February 4, 2024
• India’s Astro Sat, a groundbreaking multi-wavelength astronomy mission, has achieved a remarkable feat by measuring the X-ray polarisation of the Cygnus X-1 black hole system. This achievement sheds light on the enigmatic nature of Cygnus X-1, one of the first confirmed black hole systems in our galaxy.
Key Facts about Cygnus X-1
• Discovered over four decades ago, Cygnus X-1 is situated at a distance approximately 400 times greater than the Earth-Sun distance. The black hole within this system is a staggering 20 times heavier than the Sun, forming a binary system with a companion heavy supergiant star, which is 40 times more massive than the Sun. The gravitational influence of the black hole triggers the spiraling of material from the supergiant, forming a thin accretion disk responsible for emitting soft X-rays.
Significance of X-ray Polarisation
• Traditionally, X-ray measurements focused solely on the energy or intensity of radiations. However, Astro Sat’s measurement of X-ray polarisation in the Cygnus X-1 system provides a unique perspective. The polarisation characteristics of X-rays, revealing the orientation of the oscillating electric field, offer valuable insights into the geometry and other properties of the black hole.

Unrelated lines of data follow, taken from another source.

theorem sum_single (f : Byte → Nat) (b : Byte) (l : ByteSeq) (hl : l.Nodup) :
    (l.map fun c => if c = b then f c else 0).sum = if b ∈ l then f b else 0 := by
  induction l with
  | nil => rfl
  | cons c l ih =>
    rw [List.nodup_cons] at hl
    simp only [List.map_cons, List.sum_cons, ih hl.2, List.mem_cons]
    by_cases h : c = b
    · subst h; simp [hl.1]
    · simp [h, Ne.symm h]

/-- Summing a weight over the elements of a sequence is summing count times weight over all bytes. -/
theorem sum_count_mul (f : Byte → Nat) (d : ByteSeq) :
    (allBytes.map fun c => d.count c * f c).sum = (d.map f).sum := by
  induction d with
  | nil => simp
  | cons b d ih =>
    have h : (fun c => (b :: d).count c * f c) = fun c => d.count c * f c + if c = b then f c else 0 := by
      funext c
      rw [List.count_cons]
      by_cases hc : c = b
      · subst hc; simp; ring
      · simp [hc, Ne.symm hc]
    rw [h, List.sum_map_add, ih, sum_single f b allBytes nodup_allBytes,
      if_pos (show b ∈ allBytes from mem_allBytes b), List.map_cons,
      List.sum_cons]
    omega

theorem sum_count (d : ByteSeq) : (allBytes.map fun c => d.count c).sum = d.length := by
  simpa using sum_count_mul (fun _ => 1) d

/-! ### The pack (R153) -/

theorem State.codeBits_cons (s : State) (b : Byte) (d : ByteSeq) :
    s.codeBits (b :: d) = (s.codeOf b).seq ++ s.codeBits d := by simp [codeBits]

theorem length_drained (acc : BitSeq) : (drained acc).length = acc.length / 8 := by simp [drained, Config.chunkBits]

theorem length_carried (acc : BitSeq) : (carried acc).length = acc.length % 8 := by
  simp only [carried, Config.chunkBits, List.length_drop]; omega

/-- What a drain leaves, with more appended, drains to the rest. -/
theorem drained_append (acc r : BitSeq) : drained (acc ++ r) = drained acc ++ drained (carried acc ++ r) := by
  have hc := length_carried acc
  have hlen : (acc ++ r).length / 8 = acc.length / 8 + (carried acc ++ r).length / 8 := by
    simp only [List.length_append, hc]; omega
  simp only [drained, Config.chunkBits, hlen]
  rw [wholeBytes_append, wholeBytes_append_right _ acc r (by omega), List.drop_append_of_le_length (by omega)]
  rfl

/-- What a drain carries, with more appended, carries the same. -/
theorem carried_append (acc r : BitSeq) : carried (acc ++ r) = carried (carried acc ++ r) := by
  have h := drained_carried (acc ++ r)
  conv_rhs at h => rw [← drained_carried acc, List.append_assoc, ← drained_carried (carried acc ++ r)]
  rw [drained_append, List.flatMap_append, List.append_assoc] at h
  exact List.append_cancel_left (List.append_cancel_left h)

theorem flush_ok (acc : BitSeq) (s : State) (h : acc.length < 8)
    (hw : s.outWritable s.outLen.toNat (s.outLen.toNat + ceil8 acc.length)) :
    flush acc s = .ok () (s.emitted (pack acc)) := by
  rw [pack_of_short acc h]
  simp only [flush, Config.chunkBits]
  split
  · simp
  · rw [emit_eq_emitAll, emitAll_ok]
    intro a ha ha'
    refine hw a ?_ ha'
    simp only [List.length_singleton] at ha
    have : ceil8 acc.length = 1 := by unfold ceil8; omega
    omega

Understanding the Measurements
• Astro Sat’s observation of high polarisation in the 100-380 keV range indicates that radiation emitted from the source, particularly at energies above 100 keV, likely originates from the black hole jet. This revelation unveils a deeper understanding of the mechanisms at play within the Cygnus X-1 system, emphasizing the role of X-ray polarisation in decoding the celestial phenomena.
• In conclusion, India’s Astro Sat has accomplished a significant milestone in unraveling the mysteries of the Cygnus X-1 black hole system. By measuring X-ray polarisation, it has provided crucial insights into the geometry and properties of this captivating celestial entity. This achievement marks a stride forward in our comprehension of black hole dynamics and contributes to the broader field of astrophysics.